How can we best explain the differences between the numbers of books published per country?

Asked by mattbrowne (31735points) November 30th, 2010

From

http://en.wikipedia.org/wiki/Books_published_per_country_per_year

Here’s the top 20 list of books published per year:

1 United States (2008) 275,232
2 United Kingdom (2005) 206,000
3 China (2007) 136,226
4 Russian Federation (2008) 123,336
5 Germany (2007) 96,000
6 Spain (2008) 86,300
7 Iran (2010) 65,000
8 Japan (1996) 45,430
9 Taiwan (2007) 42,018
10 Italy (1996) 35,236
11 France (1996) 34,766
12 Netherlands (1993) 34,067
13 Turkey (2009) 31,414
14 South Korea (1996) 30,487
15 Brazil (2009) 22,027
16 Mexico (2007) 20,300
17 Canada (1996) 19,900
18 Switzerland (1996) 15,371
19 Ukraine (2004) 14,790
20 Poland (1996) 14,104

What does this tell us?
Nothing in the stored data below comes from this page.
-- ==== Sys2Proof/Laws/Vc4.lean ====
section
/-!
SUPPORT. What each operation of Machine/Vc4.lean keeps (`Kept`): the chip, the queue, the Turn and the canonical stores.
-/
namespace Sys2Proof.Machine

theorem vc4Answer_kept (s : State) (m : Msg) (kind code poison : Nat) (data : List Byte) {z : State} (hK : Kept z s) :
    Kept z (vc4Answer s m kind code poison data) := by
  unfold vc4Answer
  with_reducible apply sendTo_kept
  exact hK

theorem withHome_kept (s : State) (m : Msg) (kind len : Nat) (body : State → State) {z : State} (hK : Kept z s) (hbody : ∀ t, Kept z t → Kept z (body t)) :
    Kept z (withHome s m kind len body) := by
  unfold withHome
  extract_lets +onlyGivenNames x1
  clear_value x1
  refine Kept.ite ?_ ?_
  · exact hK
  · with_reducible apply_assumption
    with_reducible apply consumeMsg_kept
    exact hK

theorem homeRead_kept (s : State) (m : Msg) {z : State} (hK : Kept z s) :
    Kept z (homeRead s m) := by
  unfold homeRead
  extract_lets +onlyGivenNames x1
  clear_value x1
  refine Kept.ite ?_ ?_
  · with_reducible apply vc4Answer_kept
    exact hK
  · split
    · rename_i v2 v3 v4 e5
      have k6 : Kept z v4 := by
        refine Kept.of_snd e5 ?_
        with_reducible apply rangeRead_kept
        exact hK
      refine Kept.ite ?_ ?_
      · with_reducible apply vc4Answer_kept
        exact k6
      · with_reducible apply vc4Answer_kept
        exact k6

theorem homeWrite_kept (s : State) (m : Msg) (strb : List Bool) {z : State} (hK : Kept z s) :
    Kept z (homeWrite s m strb) := by
  unfold homeWrite
  extract_lets +onlyGivenNames x1
  clear_value x1
  refine Kept.ite ?_ ?_
  · with_reducible apply vc4Answer_kept
    exact hK
  · split
    · rename_i v2 v3 v4 e5
      have k6 : Kept z v4 := by
        refine Kept.of_snd e5 ?_
        refine Kept.foldl_snd ?_ ?_
        · refine Kept.snd ?_
          exact hK
        · intro v7 v8 k9
          split
          · rename_i v10 v11 v12
            refine Kept.ite_snd ?_ ?_
            · refine Kept.snd ?_
              exact k9
            · split
              · rename_i v13 v14 v15 e16
                have k17 : Kept z v15 := by
                  refine Kept.of_snd e16 ?_
                  with_reducible apply burstWrite_kept
                  exact k9
                refine Kept.snd ?_
                exact k17
      refine Kept.ite ?_ ?_
      · with_reducible apply vc4Answer_kept
        exact k6
      · with_reducible apply vc4Answer_kept
        exact k6

theorem homeAtomic_kept (s : State) (m : Msg) {z : State} (hK : Kept z s) :
    Kept z (homeAtomic s m) := by
  unfold homeAtomic
  extract_lets +onlyGivenNames x1
  clear_value x1
  extract_lets +onlyGivenNames x2
  clear_value x2
  refine Kept.ite ?_ ?_
  · with_reducible apply vc4Answer_kept
    exact hK
  · split
    · rename_i v3 v4 v5 v6 e7
      have k8 : Kept z v6 := by
        refine Kept.of_snd_snd e7 ?_
        with_reducible apply atomicAt_kept
        exact hK
      with_reducible apply vc4Answer_kept
      exact k8

theorem releaseRoute_kept (s : State) (c : Nat) {z : State} (hK : Kept z s) :
    Kept z (releaseRoute s c) := by
  unfold releaseRoute
  extract_lets +onlyGivenNames x1
  clear_value x1
  refine Kept.ite ?_ ?_
  · exact hK
  · extract_lets +onlyGivenNames x2
    clear_value x2
    extract_lets +onlyGivenNames x3
    have k4 : Kept z x3 := by
      subst x3
      refine Kept.upd ?_ ..
      exact hK
    clear_value x3
    refine Kept.foldl ?_ ?_
    · exact k4
    · intro v5 v6 k7
      with_reducible apply sendTo_kept
      exact k7

theorem hostAnswer_kept (s : State) (r : AxiReq) (off : Nat) (at_ : Bool) (code poison : Nat) (data : List Byte) {z : State} (hK : Kept z s) :
    Kept z (hostAnswer s r off at_ code poison data) := by
  unfold hostAnswer
  refine Kept.ite ?_ ?_
  · refine Kept.ite ?_ ?_
    · with_reducible apply respond_kept
      exact hK
    · with_reducible apply respond_kept
      exact hK
  · refine Kept.ite ?_ ?_
    · split
      · rename_i v1 v2 v3 e4
        have k5 : Kept z v3 := by
          refine Kept.of_snd e4 ?_
          with_reducible apply drawBytes_kept
          exact hK
        with_reducible apply respond_kept
        exact k5
    · with_reducible apply respond_kept
      exact hK

theorem quernAnswerBad_kept (s : State) (q addr code : Nat) {z : State} (hK : Kept z s) :
    Kept z (quernAnswerBad s q addr code) := by
  unfold quernAnswerBad
  extract_lets +onlyGivenNames x1
  have k2 : Kept z x1 := by
    subst x1
    with_reducible apply qnMod_kept
    exact hK
  clear_value x1
  refine Kept.ite ?_ ?_
  · with_reducible apply trapQ_kept
    exact k2
  · with_reducible apply trapQ_kept
    with_reducible apply consumePoison_kept
    exact k2

theorem giveAnswer_kept (s : State) (o : Outst) (code poison : Nat) (data : List Byte) {z : State} (hK : Kept z s) :
    Kept z (giveAnswer s o code poison data) := by
  unfold giveAnswer
  extract_lets +onlyGivenNames x1
  clear_value x1
  extract_lets +onlyGivenNames x2
  clear_value x2
  split
  · rename_i v3 v4 v5 e6
    with_reducible apply hostAnswer_kept
    exact hK
  · rename_i v7 v8 e9
    refine Kept.ite ?_ ?_
    · exact hK
    · with_reducible apply loseWrite_kept
      exact hK
  · rename_i v10 v11 v12 e13
    with_reducible apply leatAnswer_kept
    exact hK
  · rename_i v14 v15 v16 v17 e18
    refine Kept.ite ?_ ?_
    · with_reducible apply getBurst_kept
      exact hK
    · split
      · rename_i v19 v20 v21 e22
        have k23 : Kept z v21 := by
          refine Kept.of_snd e22 ?_
          with_reducible apply drawBytes_kept
          exact hK
        with_reducible apply getBurst_kept
        exact k23
  · rename_i v24 v25 v26 v27 e28
    refine Kept.ite ?_ ?_
    · exact hK
    · refine Kept.ite ?_ ?_
      · with_reducible apply quernAnswerBad_kept
        exact hK
      · with_reducible apply completePlain_kept
        with_reducible apply qnMod_kept
        exact hK
  · rename_i v29 v30 v31 v32 v33 e34
    refine Kept.ite ?_ ?_
    · refine Kept.ite ?_ ?_
      · with_reducible apply qnMod_kept
        exact hK
      · exact hK
    · refine Kept.ite ?_ ?_
      · with_reducible apply quernAnswerBad_kept
        exact hK
      · with_reducible apply finishWaitw_kept
        with_reducible apply qnMod_kept
        exact hK
  · rename_i v35 v36 v37 e38
    refine Kept.ite ?_ ?_
    · exact hK
    · with_reducible apply leatFinish_kept
      exact hK
  · rename_i v39 v40 v41 e42
    exact hK
  · rename_i v43 e44
    with_reducible apply bolAnswer_kept
    exact hK
  · rename_i v45 e46
    refine Kept.ite ?_ ?_
    · exact hK
    · with_reducible apply bolMod_kept
      exact hK
  · rename_i v47 e48
    exact hK

theorem takeAnswer_kept (s : State) (m : Msg) (kind code : Nat) {z : State} (hK : Kept z s) :
    Kept z (takeAnswer s m kind code) := by
  unfold takeAnswer
  refine Kept.ite ?_ ?_
  · exact hK
  · extract_lets +onlyGivenNames x1
    have k2 : Kept z x1 := by
      subst x1
      with_reducible apply consumeMsg_kept
      exact hK
    clear_value x1
    split
    · rename_i v3 e4
      exact k2
    · rename_i v5 v6 e7
      extract_lets +onlyGivenNames x8
      clear_value x8
      extract_lets +onlyGivenNames x9
      have k10 : Kept z x9 := by
        subst x9
        refine Kept.upd ?_ ..
        exact k2
      clear_value x9
      with_reducible apply releaseRoute_kept
      with_reducible apply giveAnswer_kept
      exact k10

theorem takeBulk_kept (s : State) (m : Msg) {z : State} (hK : Kept z s) :
    Kept z (takeBulk s m) := by
  unfold takeBulk
  extract_lets +onlyGivenNames x1
  clear_value x1
  with_reducible apply rangeWrite_kept
  exact hK

theorem execMsgVc4Rd_kept (m : Msg) (s : State) {z : State} (hK : Kept z s) :
    KeptOut z (execMsgVc4Rd m s) := by
  unfold execMsgVc4Rd
  refine KeptOut.next ?_
  with_reducible apply withHome_kept
  · exact hK
  · intro v1 k2
    with_reducible apply homeRead_kept
    exact k2

theorem execMsgVc4Wr_kept (m : Msg) (s : State) {z : State} (hK : Kept z s) :
    KeptOut z (execMsgVc4Wr m s) := by
  unfold execMsgVc4Wr
  refine KeptOut.next ?_
  with_reducible apply withHome_kept
  · exact hK
  · intro v1 k2
    with_reducible apply homeWrite_kept
    exact k2

theorem execMsgVc4Wrs_kept (m : Msg) (s : State) {z : State} (hK : Kept z s) :
    KeptOut z (execMsgVc4Wrs m s) := by
  unfold execMsgVc4Wrs
  refine KeptOut.next ?_
  with_reducible apply withHome_kept
  · exact hK
  · intro v1 k2
    with_reducible apply homeWrite_kept
    exact k2

theorem execMsgVc4Atom_kept (m : Msg) (s : State) {z : State} (hK : Kept z s) :
    KeptOut z (execMsgVc4Atom m s) := by
  unfold execMsgVc4Atom
  refine KeptOut.next ?_
  with_reducible apply withHome_kept
  · exact hK
  · intro v1 k2
    with_reducible apply homeAtomic_kept
    exact k2

theorem execMsgVc4Resp_kept (m : Msg) (s : State) {z : State} (hK : Kept z s) :
    KeptOut z (execMsgVc4Resp m s) := by
  unfold execMsgVc4Resp
  refine KeptOut.next ?_
  with_reducible apply takeAnswer_kept
  exact hK

theorem execMsgVc4Wack_kept (m : Msg) (s : State) {z : State} (hK : Kept z s) :
    KeptOut z (execMsgVc4Wack m s) := by
  unfold execMsgVc4Wack
  refine KeptOut.next ?_
  with_reducible apply takeAnswer_kept
  exact hK

theorem execMsgBulk_kept (m : Msg) (s : State) {z : State} (hK : Kept z s) :
    KeptOut z (execMsgBulk m s) := by
  unfold execMsgBulk
  refine KeptOut.next ?_
  refine Kept.ite ?_ ?_
  · exact hK
  · with_reducible apply takeBulk_kept
    with_reducible apply consumeMsg_kept
    exact hK

end Sys2Proof.Machine
end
Are you surprised by some entries? I am. For example I would not have thought that a totalitarian country like Iran publishes so many books per year. Far more than all Arab countries combined.

A per capita view places the UK above the US and I find this somewhat surprising as well. Spain probably publishes for the South American market too. India is #27 which is puzzling. In terms of education they are ahead of China. A rich country like Saudi Arabia publishes only 3900 books, although there would be 300 million Arabic speaking readers. And only 26 books in Lybia. And 5 books in Nigeria, a country with a population of 152 million. Compare this with poor Belarus’s 12,885 books and a population of 10 million.

How do you explain this list? What can we deduce from it?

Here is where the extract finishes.